A pesar del ingente reto que ha supuesto este año que termina tenemos que mirar con optimismo al 2021. En lo que respecta a la crisis sanitaria, la llegada de las primeras vacunas aporta un halo de esperanza. Se prevé que a lo largo del año que viene el virus vaya remitiendo y se recuperen grados de normalidad y, por tanto, de actividad. En el plano económico, las previsiones del FMI anuncian un año de crecimiento en España del 7,2%, lejano a la famosa recuperación en “V” en la que los más optimistas confiábamos.

En lo que se refiere a la situación de empresas como la nuestra, esperamos que en el 2021 nuestros clientes vuelvan a la senda de crecimiento, que las importaciones y exportaciones recuperen la estabilidad y que esa mejoría se plasme en una recuperación de los tráficos en todos los puertos.

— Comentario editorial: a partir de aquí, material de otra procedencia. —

-- ==== Sys2Proof/Machine/Relay.lean ====
section
/-!
DEFINITION. The Relay (11): sends (R255, R256, R260 to R264), spill rings (R262, R268 to R270), delivery and port reads (R258).
-/
namespace Sys2Proof.Machine

/-- Fields of a send header (Table 11.1). -/
def hdrCore (h : Word) : Nat := bits h 7 0
def hdrChan (h : Word) : Nat := bits h 11 8
def hdrSlot (h : Word) : Nat := bits h 17 12
def hdrPort (h : Word) : Nat := bits h 19 18
def hdrLen (h : Word) : Nat := bits h 21 20

/-- The current context of a core (R263). -/
def State.curCtx (s : State) (c : Nat) : Option Nat := match (s.core c).running, (s.core c).saddle with
  | some y, _ => some y.p.e.ref.ctx
  | none, some p => some p.e.ref.ctx
  | none, none => none

/-- The Relay port of a logical core is paused (R284). -/
def State.relayPaused (s : State) (c : Nat) : Bool := s.pausedUnit 7 (s.physOf 7 (9 * (c / 8) + c % 8))

/-- A channel's buffer; its key is 16 × core + channel. -/
def State.chan (s : State) (ch : Nat) : Chan := AL.get s.rly.chans ch
def State.setChan (s : State) (ch : Nat) (x : Chan) : State :=
  { s with rly := { s.rly with chans := AL.put ch x s.rly.chans } }

/-- Credits of a channel in use: queued, or in an operand port not yet read (R257, R258). -/
def State.creditsUsed (s : State) (ch : Nat) : Nat :=
  (s.chan ch).credits.length + (s.rly.ports.filter fun p => p.1 / 256 = ch / 16 && p.2.chan = ch % 16).length

/-- Messages of a context in a channel's spill. -/
def Chan.spilled (x : Chan) (c : Nat) : List Msg := (AL.get x.chains c).flatMap Ring.msgs

/-- Address of word `i` of a spill ring (R262, Table 11.6). -/
def State.ringAddr (s : State) (idx i : Nat) : Nat := s.gd.spillBase * 2 ^ 20 + (s.rly.offset + idx) * 4096 + 8 * i

/-- Header of a spill record (Table 11.4). -/
def spillHeader (m : Msg) : Word := wd (fld m.slot 6 26 + fld m.port 2 24 + fld 1 8 16 + fld (m.data.length + 1) 16 0)

/-- Write a record to a ring under R270; none when it does not fit. -/
def State.ringWrite (s : State) (r : Ring) (m : Msg) : Option (Ring × State) :=
  let w := r.wr % ringWords
  let l := m.data.length + 1
  let free := ringWords - (r.wr - r.rd)
  let ws := spillHeader m :: m.data
  if l ≤ ringWords - w then
    if l ≤ free then some ({ r with wr := r.wr + l, msgs := r.msgs ++ [m] }, s.wrWords false (s.ringAddr r.idx w) ws) else none
  else if ringWords - w + l ≤ free then
    some ({ r with wr := r.wr + (ringWords - w) + l, msgs := r.msgs ++ [m] },
      (s.wr64 (s.ringAddr r.idx w) (wd (ringWords - w))).wrWords false (s.ringAddr r.idx 0) ws)
  else none

/-- Take a ring from the pool: the lowest free one (assumption 19), none without a paddock (R99); the pool's level (R272). -/
def State.takeRing (s : State) : Option (Nat × State) :=
  match lowestFree (if s.hasPaddock then s.rly.rings else 0) s.rly.usedRings with
  | none => none
  | some i =>
    let n := s.rly.usedRings.length
    let hit := s.rly.level ≠ 0 && decide (n < s.rly.level) && decide (s.rly.level ≤ n + 1)
    let s1 := { s with rly := { s.rly with usedRings := s.rly.usedRings ++ [i], levelHit := s.rly.levelHit || hit } }
    some (i, if hit && !s.rly.levelHit then s1.irq 5 else s1)

/-- Spill a message: into the chain's last ring, or into a new one (R262); none when the pool has no free ring, or without a paddock
(R99). -/
def State.spill (s : State) (ch : Nat) (m : Msg) : Option State :=
  let chain := AL.get (s.chan ch).chains m.ctx
  let put (s : State) (l : List Ring) : State :=
    let x := s.chan ch
    s.setChan ch { x with chains := AL.put m.ctx l x.chains }
  let old := match if s.hasPaddock then chain.getLast? else none with
    | some r => s.ringWrite r m
    | none => none
  match old with
  | some (r, s1) => some (put s1 (chain.dropLast ++ [r]))
  | none => match s.takeRing with
    | none => none
    | some (i, s1) => match s1.ringWrite { idx := i } m with
      | some (r, s2) => some (put s2 (chain ++ [r]))
      | none => none

/-- Read the oldest message of a chain; rings read empty that the chain has moved on from return to the pool. -/
def chainRead : List Ring → Option (Msg × List Ring × List Nat)
  | [] => none
  | r :: rest => match r.msgs with
    | m :: ms =>
      let r' := { r with rd := r.rd + ringStep r.rd m, msgs := ms }
      if ms = [] ∧ rest ≠ [] then some (m, rest, [r.idx]) else some (m, r' :: rest, [])
    | [] => match chainRead rest with
      | some (m, l, freed) => some (m, l, r.idx :: freed)
      | none => none

/-- Move the oldest spilled message of the core's current context into a free credit (R260), `n` at most; a paused port takes none
(R284). -/
def State.refill (s : State) (ch : Nat) : Nat → State
  | 0 => s
  | n + 1 =>
    if 8 ≤ s.creditsUsed ch || s.relayPaused (ch / 16) then s
    else match s.curCtx (ch / 16) with
      | none => s
      | some c => match chainRead (AL.get (s.chan ch).chains c) with
        | none => s
        | some (m, l, freed) =>
          let x := s.chan ch
          let s1 := s.setChan ch { x with
            credits := x.credits ++ [m], chains := AL.put c l x.chains, wr := x.wr + m.data.length + 1 }
          (({ s1 with rly := { s1.rly with usedRings := s1.rly.usedRings.filter fun i => !freed.contains i } }).relayRoom).refill ch n

/-- Discards have returned credits: every channel takes what they free (R260). -/
def State.refillAll (s : State) : State :=
  (s.rly.chans.filter fun p => p.2.chains ≠ []).foldl (fun (s : State) (p : Nat × Chan) => s.refill p.1 8) s

/-- A message is discarded and counted (R263). -/
def State.strayOne (s : State) : State := { s with rly := { s.rly with stray := s.rly.stray + 1 } }

/-- A send completes ACCEPTED. -/
def State.relayOk (s : State) (c tag : Nat) : State :=
  ({ s with rly := { s.rly with sent := s.rly.sent + 1 } }).reply c tag 0 0

/-- A send completes RELAY_FULL (R262). -/
def State.relayRefuse (s : State) (c tag : Nat) : State :=
  ({ s with rly := { s.rly with full := s.rly.full + 1 } }).reply c tag 1 0

/-- A send finds no ring: the first RELAY_FULL since the pool last had room writes an error record (R262). -/
def State.relayFull (s : State) (c tag : Nat) (h : Word) (ctx : Nat) : State :=
  let s1 := if s.rly.fullRep then s else
    ({ s with rly := { s.rly with fullRep := true } }).err
      { unit := 8, cls := 1, code := 0x0E, ctx := some ctx,
        a := fld (hdrChan h) 4 8 + hdrCore h, b := c, c := s.rly.usedRings.length }
  s1.relayRefuse c tag

/-- A speculative task's send with a good header is discarded, and the task refuted (R198, R264); the result that answers it is not
stated: a free one of ACCEPTED and RELAY_FULL, counted and no more (assumption 13). -/
def State.relaySpec (s : State) (z : Send) : State :=
  let p := s.strayOne.fresh 1
  let s1 := p.2.push [.refute z.who.ref 3]
  if p.1 = 0 then s1.relayOk z.core z.tag else s1.relayRefuse z.core z.tag

/-- Take an accepted message: a free credit, or the spill (R260). -/
def State.relayTake (s : State) (c tag : Nat) (h : Word) (m : Msg) : State :=
  let ch := 16 * hdrCore h + hdrChan h
  let s0 := s.refill ch 8
  let x := s0.chan ch
  if s0.creditsUsed ch < 8 ∧ x.spilled m.ctx = [] then 
    (s0.setChan ch { x with credits := x.credits ++ [m], wr := x.wr + m.data.length + 1 }).relayOk c tag
  else match s0.spill ch m with
    | some s1 => ({ s1 with rly := { s1.rly with spilled := s1.rly.spilled + 1 } }).relayOk c tag
    | none => s0.relayFull c tag h m.ctx

/-- The port latches a send with the task that issues it (R255). -/
def State.latchSend (s : State) (c tag : Nat) (hdr : Word) (payload : List Word) : State := match s.reqOf c with
  | some w => s.push [.relay { core := c, who := w, tag := tag, hdr := hdr, payload := payload }]
  | none => s

/-- A send reaches the Relay (R255, R256, R263, R264, R274). A suppressed task's completes ACCEPTED whatever its header, the model's
reading of R264 beside R256 (assumption 31). One that a speculative task issued is discarded whatever has become of the task. -/
def State.relaySend (s : State) (z : Send) : State :=
  let x := z.who.ref.ctx
  let h := z.hdr
  let t := hdrCore h
  if !s.rly.en then { s with rly := { s.rly with held := s.rly.held ++ [z] } }
  else if s.reqSuppressed z.core z.who then s.strayOne.relayOk z.core z.tag
  else if bits h 63 22 ≠ 0 ∨ !s.present (t / 8) then
    (if z.who.spec then s.push [.refute z.who.ref 3] else s).reply z.core z.tag 2 0
  else if z.who.spec then s.relaySpec z
  else
    let m : Msg := { ctx := x, slot := hdrSlot h, port := hdrPort h, chan := hdrChan h,
                     data := (List.range (hdrLen h + 1)).map fun i => wordAt z.payload i }
    match s.curCtx t with
    | some k => if k ≠ x then s.strayOne.relayOk z.core z.tag else s.relayTake z.core z.tag h m
    | none => s.relayTake z.core z.tag h m

/-- Sends that waited for `RLY_CTL.EN` reach the Relay in order, before those that are still at their bridges (R259). -/
def State.relayResume (s : State) : State :=
  { s with rly := { s.rly with held := [] }, work := s.rly.held.map Work.relay ++ s.work }

/-- RELAY_DELIVER: the oldest message of a channel enters its operand port (R258). -/
def State.relayDeliver (s : State) (c ch : Nat) : State :=
  let key := 16 * c + ch
  let s0 := s.refill key 8
  match (s0.chan key).credits, s0.runningOn c with
  | m :: rest, some y =>
    let port := 256 * c + 4 * m.slot + m.port
    if y.p.e.ref.ctx ≠ m.ctx ∨ AL.has s0.rly.ports port ∨ s0.gcs.changing ∨ s0.relayPaused c ∨ 16 ≤ ch then s
    else
      let s1 := s0.setChan key { s0.chan key with credits := rest }
      { s1 with rly := { s1.rly with ports := AL.put port m s1.rly.ports } }
  | _, _ => s

/-- OPERAND_PORT_READ: the port empties, and its credit goes to the oldest spilled message (R258, R260). -/
def State.portRead (s : State) (c slot port : Nat) : State :=
  let k := 256 * c + 4 * slot + port
  match AL.get? k s.rly.ports with
  | none => s
  | some m =>
    let s1 := { s with rly := { s.rly with ports := AL.del s.rly.ports k } }
    s1.refill (16 * c + m.chan) 8

end Sys2Proof.Machine
end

Este año hemos hecho grandes esfuerzos para adaptarnos a esta situación inédita e inesperada. Si bien la finalidad era la mera supervivencia, creemos que todos estos cambios, en una coyuntura económica más favorable, se verán recompensados y nos harán más fuertes. Hemos tenido que ser imaginativos para dar soluciones rápidas y diferentes a nuestros clientes. Hemos sido testigo y parte de una transformación digital sin vuelta atrás. Son aprendizajes que nos han preparado para un futuro más competitivo en el que solo los más fuertes y adaptables conseguirán sobrevivir.

Como todos los sectores, el nuestro cambiará. La diversidad de clientes y mercancías, la combinación de sectores de primera necesidad con sectores industriales y unas potentes infraestructuras propias en diversos puertos nos permiten tener una perspectiva de futuro llena de oportunidades que trataremos de aprovechar.